## Task goal
Whenever the string "isBusy" turns up in a line of the data below, copy that line.
Data section START
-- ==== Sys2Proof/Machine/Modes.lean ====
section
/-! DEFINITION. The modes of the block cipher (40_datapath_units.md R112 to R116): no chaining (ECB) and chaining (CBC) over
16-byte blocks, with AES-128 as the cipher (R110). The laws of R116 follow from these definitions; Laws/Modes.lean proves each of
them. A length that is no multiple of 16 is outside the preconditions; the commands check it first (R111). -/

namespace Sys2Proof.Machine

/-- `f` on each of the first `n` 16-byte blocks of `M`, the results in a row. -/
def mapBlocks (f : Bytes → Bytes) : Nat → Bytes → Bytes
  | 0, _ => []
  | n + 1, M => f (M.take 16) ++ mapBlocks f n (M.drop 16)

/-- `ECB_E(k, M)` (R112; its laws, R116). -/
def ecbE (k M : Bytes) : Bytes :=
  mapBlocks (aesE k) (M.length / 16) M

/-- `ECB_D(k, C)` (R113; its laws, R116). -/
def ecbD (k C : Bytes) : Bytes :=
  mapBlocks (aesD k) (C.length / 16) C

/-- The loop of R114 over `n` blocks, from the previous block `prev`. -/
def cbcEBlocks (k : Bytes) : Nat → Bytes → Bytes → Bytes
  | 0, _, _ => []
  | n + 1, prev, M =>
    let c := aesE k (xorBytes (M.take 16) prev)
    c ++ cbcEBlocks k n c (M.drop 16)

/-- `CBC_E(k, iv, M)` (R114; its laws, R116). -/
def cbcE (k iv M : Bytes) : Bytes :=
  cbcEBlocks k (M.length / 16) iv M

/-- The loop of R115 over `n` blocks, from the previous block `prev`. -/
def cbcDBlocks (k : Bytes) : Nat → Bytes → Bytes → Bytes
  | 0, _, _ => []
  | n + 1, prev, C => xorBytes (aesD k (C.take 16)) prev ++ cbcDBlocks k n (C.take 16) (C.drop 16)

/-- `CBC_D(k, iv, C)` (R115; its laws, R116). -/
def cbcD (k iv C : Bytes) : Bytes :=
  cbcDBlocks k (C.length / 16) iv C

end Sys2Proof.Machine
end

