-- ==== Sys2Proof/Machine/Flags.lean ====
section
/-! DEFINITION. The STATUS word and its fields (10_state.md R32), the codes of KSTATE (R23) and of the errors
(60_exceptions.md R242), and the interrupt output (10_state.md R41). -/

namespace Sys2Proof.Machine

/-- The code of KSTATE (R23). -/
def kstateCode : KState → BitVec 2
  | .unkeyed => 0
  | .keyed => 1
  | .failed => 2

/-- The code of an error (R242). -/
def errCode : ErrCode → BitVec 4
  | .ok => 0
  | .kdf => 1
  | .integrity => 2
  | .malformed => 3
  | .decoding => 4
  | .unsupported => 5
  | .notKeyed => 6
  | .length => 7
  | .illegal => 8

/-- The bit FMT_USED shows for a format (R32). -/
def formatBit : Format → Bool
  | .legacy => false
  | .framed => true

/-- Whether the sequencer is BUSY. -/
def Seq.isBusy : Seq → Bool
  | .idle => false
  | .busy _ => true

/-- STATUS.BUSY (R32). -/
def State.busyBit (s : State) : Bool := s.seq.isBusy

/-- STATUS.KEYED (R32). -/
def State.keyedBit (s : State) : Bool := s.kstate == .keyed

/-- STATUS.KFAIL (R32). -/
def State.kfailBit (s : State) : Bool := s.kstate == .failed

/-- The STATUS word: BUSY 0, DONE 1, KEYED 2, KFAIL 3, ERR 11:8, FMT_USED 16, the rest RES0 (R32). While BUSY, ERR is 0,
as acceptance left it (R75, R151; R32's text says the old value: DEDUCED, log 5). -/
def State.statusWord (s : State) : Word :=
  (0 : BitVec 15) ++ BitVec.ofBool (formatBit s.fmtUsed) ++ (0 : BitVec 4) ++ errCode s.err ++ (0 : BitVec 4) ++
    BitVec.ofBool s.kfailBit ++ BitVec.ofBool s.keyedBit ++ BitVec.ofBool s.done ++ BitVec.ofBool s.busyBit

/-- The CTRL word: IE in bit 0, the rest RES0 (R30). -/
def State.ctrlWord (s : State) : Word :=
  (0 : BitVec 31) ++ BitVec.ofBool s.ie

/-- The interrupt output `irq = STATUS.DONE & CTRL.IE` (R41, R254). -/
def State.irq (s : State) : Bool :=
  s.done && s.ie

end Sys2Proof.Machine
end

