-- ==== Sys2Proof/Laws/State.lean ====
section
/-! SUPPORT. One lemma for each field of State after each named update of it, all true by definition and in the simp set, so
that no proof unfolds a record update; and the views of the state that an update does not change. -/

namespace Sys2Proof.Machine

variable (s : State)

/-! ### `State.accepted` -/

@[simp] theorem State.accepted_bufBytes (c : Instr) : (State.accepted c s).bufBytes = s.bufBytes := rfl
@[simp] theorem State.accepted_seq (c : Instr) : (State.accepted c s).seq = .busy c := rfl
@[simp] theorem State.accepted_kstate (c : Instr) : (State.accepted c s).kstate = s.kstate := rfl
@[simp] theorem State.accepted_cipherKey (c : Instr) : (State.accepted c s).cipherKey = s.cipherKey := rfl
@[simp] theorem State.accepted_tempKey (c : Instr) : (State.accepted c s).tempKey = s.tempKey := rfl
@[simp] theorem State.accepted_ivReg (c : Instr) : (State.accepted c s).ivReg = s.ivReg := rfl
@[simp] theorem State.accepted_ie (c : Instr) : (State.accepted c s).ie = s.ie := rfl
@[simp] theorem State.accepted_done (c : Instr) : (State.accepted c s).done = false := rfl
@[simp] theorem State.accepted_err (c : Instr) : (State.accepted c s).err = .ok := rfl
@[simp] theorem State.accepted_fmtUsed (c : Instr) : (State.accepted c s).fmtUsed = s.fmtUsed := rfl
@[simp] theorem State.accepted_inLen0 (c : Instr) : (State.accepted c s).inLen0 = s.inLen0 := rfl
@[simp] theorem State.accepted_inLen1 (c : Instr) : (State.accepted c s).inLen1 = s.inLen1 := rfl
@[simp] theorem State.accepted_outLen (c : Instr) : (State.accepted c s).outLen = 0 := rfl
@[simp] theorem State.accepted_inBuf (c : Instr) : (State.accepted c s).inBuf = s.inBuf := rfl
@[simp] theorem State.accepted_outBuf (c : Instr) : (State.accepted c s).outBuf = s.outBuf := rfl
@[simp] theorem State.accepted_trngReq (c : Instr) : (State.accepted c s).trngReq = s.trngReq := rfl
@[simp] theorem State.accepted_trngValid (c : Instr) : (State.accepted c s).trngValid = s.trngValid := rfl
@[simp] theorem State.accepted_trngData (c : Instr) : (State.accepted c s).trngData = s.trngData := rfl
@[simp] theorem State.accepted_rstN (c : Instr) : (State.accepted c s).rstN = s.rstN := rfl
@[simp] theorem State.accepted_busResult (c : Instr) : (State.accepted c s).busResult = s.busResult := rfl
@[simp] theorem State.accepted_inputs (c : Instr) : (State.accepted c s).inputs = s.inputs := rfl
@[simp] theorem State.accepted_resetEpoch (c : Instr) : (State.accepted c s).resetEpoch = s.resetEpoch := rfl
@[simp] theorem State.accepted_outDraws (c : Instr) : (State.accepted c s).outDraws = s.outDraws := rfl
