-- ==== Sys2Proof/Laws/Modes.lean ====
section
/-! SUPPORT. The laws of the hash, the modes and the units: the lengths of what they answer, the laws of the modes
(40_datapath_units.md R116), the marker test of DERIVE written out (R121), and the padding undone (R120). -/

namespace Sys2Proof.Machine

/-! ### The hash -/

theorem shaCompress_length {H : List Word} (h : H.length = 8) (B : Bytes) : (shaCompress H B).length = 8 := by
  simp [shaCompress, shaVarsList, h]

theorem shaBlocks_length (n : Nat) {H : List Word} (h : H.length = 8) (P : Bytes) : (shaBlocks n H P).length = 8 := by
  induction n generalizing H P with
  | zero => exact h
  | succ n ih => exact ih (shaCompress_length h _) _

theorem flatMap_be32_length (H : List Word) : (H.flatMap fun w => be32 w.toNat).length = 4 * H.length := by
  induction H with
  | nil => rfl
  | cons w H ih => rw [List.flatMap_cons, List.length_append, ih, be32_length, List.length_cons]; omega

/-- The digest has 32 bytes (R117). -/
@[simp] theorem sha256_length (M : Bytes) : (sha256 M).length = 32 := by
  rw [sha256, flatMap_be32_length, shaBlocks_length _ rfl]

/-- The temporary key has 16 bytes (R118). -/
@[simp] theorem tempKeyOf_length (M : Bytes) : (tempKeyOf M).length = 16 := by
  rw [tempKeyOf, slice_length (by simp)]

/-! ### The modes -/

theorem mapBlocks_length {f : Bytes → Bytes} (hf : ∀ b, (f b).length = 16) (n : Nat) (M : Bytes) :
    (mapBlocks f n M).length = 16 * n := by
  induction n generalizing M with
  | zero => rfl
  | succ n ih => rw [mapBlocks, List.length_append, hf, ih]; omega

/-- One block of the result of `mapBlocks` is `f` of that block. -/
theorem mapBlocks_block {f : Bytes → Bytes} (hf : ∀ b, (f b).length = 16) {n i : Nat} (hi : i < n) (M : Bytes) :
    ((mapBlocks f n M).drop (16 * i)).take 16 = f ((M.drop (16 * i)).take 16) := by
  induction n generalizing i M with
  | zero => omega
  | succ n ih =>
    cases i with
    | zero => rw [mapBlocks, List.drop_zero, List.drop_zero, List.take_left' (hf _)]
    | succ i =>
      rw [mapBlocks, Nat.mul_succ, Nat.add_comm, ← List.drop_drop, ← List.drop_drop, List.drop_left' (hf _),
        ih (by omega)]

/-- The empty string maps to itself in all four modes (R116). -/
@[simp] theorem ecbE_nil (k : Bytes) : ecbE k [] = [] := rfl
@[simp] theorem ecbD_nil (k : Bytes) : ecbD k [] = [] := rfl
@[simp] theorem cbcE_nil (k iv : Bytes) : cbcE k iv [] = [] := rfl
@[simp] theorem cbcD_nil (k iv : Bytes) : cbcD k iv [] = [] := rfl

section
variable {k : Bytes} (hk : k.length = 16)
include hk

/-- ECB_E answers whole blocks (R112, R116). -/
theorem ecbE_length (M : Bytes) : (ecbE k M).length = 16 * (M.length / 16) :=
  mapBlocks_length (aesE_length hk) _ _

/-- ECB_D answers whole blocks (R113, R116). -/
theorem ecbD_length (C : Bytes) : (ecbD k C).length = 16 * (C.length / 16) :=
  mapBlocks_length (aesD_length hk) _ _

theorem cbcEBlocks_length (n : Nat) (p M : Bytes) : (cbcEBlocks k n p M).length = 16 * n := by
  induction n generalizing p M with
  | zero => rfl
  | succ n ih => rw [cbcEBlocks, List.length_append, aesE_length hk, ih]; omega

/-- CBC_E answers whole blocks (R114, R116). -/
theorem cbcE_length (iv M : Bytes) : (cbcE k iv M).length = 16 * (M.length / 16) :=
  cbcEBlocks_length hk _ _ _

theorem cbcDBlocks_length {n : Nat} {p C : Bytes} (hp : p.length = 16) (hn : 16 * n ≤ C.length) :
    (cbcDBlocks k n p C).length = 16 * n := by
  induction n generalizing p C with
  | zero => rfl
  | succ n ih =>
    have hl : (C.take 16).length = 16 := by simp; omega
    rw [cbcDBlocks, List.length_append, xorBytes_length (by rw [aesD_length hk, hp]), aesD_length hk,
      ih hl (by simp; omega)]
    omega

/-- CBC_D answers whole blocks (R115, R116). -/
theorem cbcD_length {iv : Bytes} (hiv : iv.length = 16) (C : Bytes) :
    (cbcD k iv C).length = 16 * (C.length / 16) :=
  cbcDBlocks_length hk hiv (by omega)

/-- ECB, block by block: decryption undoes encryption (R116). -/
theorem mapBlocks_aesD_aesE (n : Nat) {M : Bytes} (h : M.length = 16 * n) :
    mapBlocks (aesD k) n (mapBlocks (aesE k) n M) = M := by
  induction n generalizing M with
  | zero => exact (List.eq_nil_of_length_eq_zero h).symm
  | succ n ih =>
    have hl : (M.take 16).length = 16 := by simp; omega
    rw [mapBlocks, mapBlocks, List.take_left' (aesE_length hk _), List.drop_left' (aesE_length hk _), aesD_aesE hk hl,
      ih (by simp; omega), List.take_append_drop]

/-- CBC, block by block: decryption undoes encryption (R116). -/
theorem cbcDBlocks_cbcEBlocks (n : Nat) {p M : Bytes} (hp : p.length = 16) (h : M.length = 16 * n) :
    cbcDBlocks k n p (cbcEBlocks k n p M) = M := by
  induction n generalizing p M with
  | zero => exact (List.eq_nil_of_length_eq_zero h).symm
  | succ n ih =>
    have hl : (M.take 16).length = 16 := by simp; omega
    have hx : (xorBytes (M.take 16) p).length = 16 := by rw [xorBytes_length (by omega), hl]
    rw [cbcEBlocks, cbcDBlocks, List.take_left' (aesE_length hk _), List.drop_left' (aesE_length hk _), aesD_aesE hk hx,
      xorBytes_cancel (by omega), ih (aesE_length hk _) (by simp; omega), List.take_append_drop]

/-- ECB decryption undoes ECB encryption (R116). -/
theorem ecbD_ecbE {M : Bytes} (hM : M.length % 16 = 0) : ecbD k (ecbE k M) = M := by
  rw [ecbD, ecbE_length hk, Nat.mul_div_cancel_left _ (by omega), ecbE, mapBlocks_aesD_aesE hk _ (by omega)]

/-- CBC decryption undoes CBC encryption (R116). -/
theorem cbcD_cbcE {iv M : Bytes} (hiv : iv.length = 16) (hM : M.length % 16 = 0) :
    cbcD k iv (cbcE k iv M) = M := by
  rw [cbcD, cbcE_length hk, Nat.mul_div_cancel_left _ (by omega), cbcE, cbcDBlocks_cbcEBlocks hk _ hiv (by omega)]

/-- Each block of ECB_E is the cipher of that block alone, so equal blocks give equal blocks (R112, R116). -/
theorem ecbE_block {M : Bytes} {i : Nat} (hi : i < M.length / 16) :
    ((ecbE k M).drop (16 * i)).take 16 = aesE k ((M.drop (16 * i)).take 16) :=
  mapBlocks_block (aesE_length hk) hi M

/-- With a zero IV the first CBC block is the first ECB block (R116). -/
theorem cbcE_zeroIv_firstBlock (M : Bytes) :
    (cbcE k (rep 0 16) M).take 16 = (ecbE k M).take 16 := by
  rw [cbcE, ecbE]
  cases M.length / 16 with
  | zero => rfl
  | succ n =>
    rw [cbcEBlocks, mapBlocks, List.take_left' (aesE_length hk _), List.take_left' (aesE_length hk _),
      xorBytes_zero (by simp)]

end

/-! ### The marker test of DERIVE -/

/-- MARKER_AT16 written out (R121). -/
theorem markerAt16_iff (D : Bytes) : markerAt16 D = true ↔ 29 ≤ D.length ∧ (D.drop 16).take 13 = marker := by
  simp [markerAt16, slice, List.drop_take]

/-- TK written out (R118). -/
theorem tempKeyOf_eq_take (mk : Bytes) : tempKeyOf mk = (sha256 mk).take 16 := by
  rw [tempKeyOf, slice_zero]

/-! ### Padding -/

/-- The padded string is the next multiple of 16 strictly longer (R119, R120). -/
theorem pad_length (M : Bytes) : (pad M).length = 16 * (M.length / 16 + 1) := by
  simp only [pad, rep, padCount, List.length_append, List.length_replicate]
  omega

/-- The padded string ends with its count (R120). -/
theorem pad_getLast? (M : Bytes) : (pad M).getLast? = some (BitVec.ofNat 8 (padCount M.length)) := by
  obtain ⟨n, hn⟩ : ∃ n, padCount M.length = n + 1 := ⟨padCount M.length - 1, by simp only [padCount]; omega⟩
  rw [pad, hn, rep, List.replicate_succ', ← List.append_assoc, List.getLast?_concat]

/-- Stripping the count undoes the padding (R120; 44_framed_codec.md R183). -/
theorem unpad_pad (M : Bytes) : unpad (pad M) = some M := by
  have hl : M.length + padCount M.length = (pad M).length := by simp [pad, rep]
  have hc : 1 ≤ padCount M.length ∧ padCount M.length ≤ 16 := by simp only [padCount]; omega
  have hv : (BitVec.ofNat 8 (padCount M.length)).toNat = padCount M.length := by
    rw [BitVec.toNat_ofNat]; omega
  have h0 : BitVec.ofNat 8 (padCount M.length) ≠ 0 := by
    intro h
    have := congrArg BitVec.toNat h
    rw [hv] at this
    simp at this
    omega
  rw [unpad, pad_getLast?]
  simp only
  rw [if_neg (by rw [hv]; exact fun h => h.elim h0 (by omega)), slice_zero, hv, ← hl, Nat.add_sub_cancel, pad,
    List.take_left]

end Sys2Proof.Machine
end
Data section END
## Written answer
def Seq.isBusy : Seq → Bool
def State.busyBit (s : State) : Bool := s.seq.isBusy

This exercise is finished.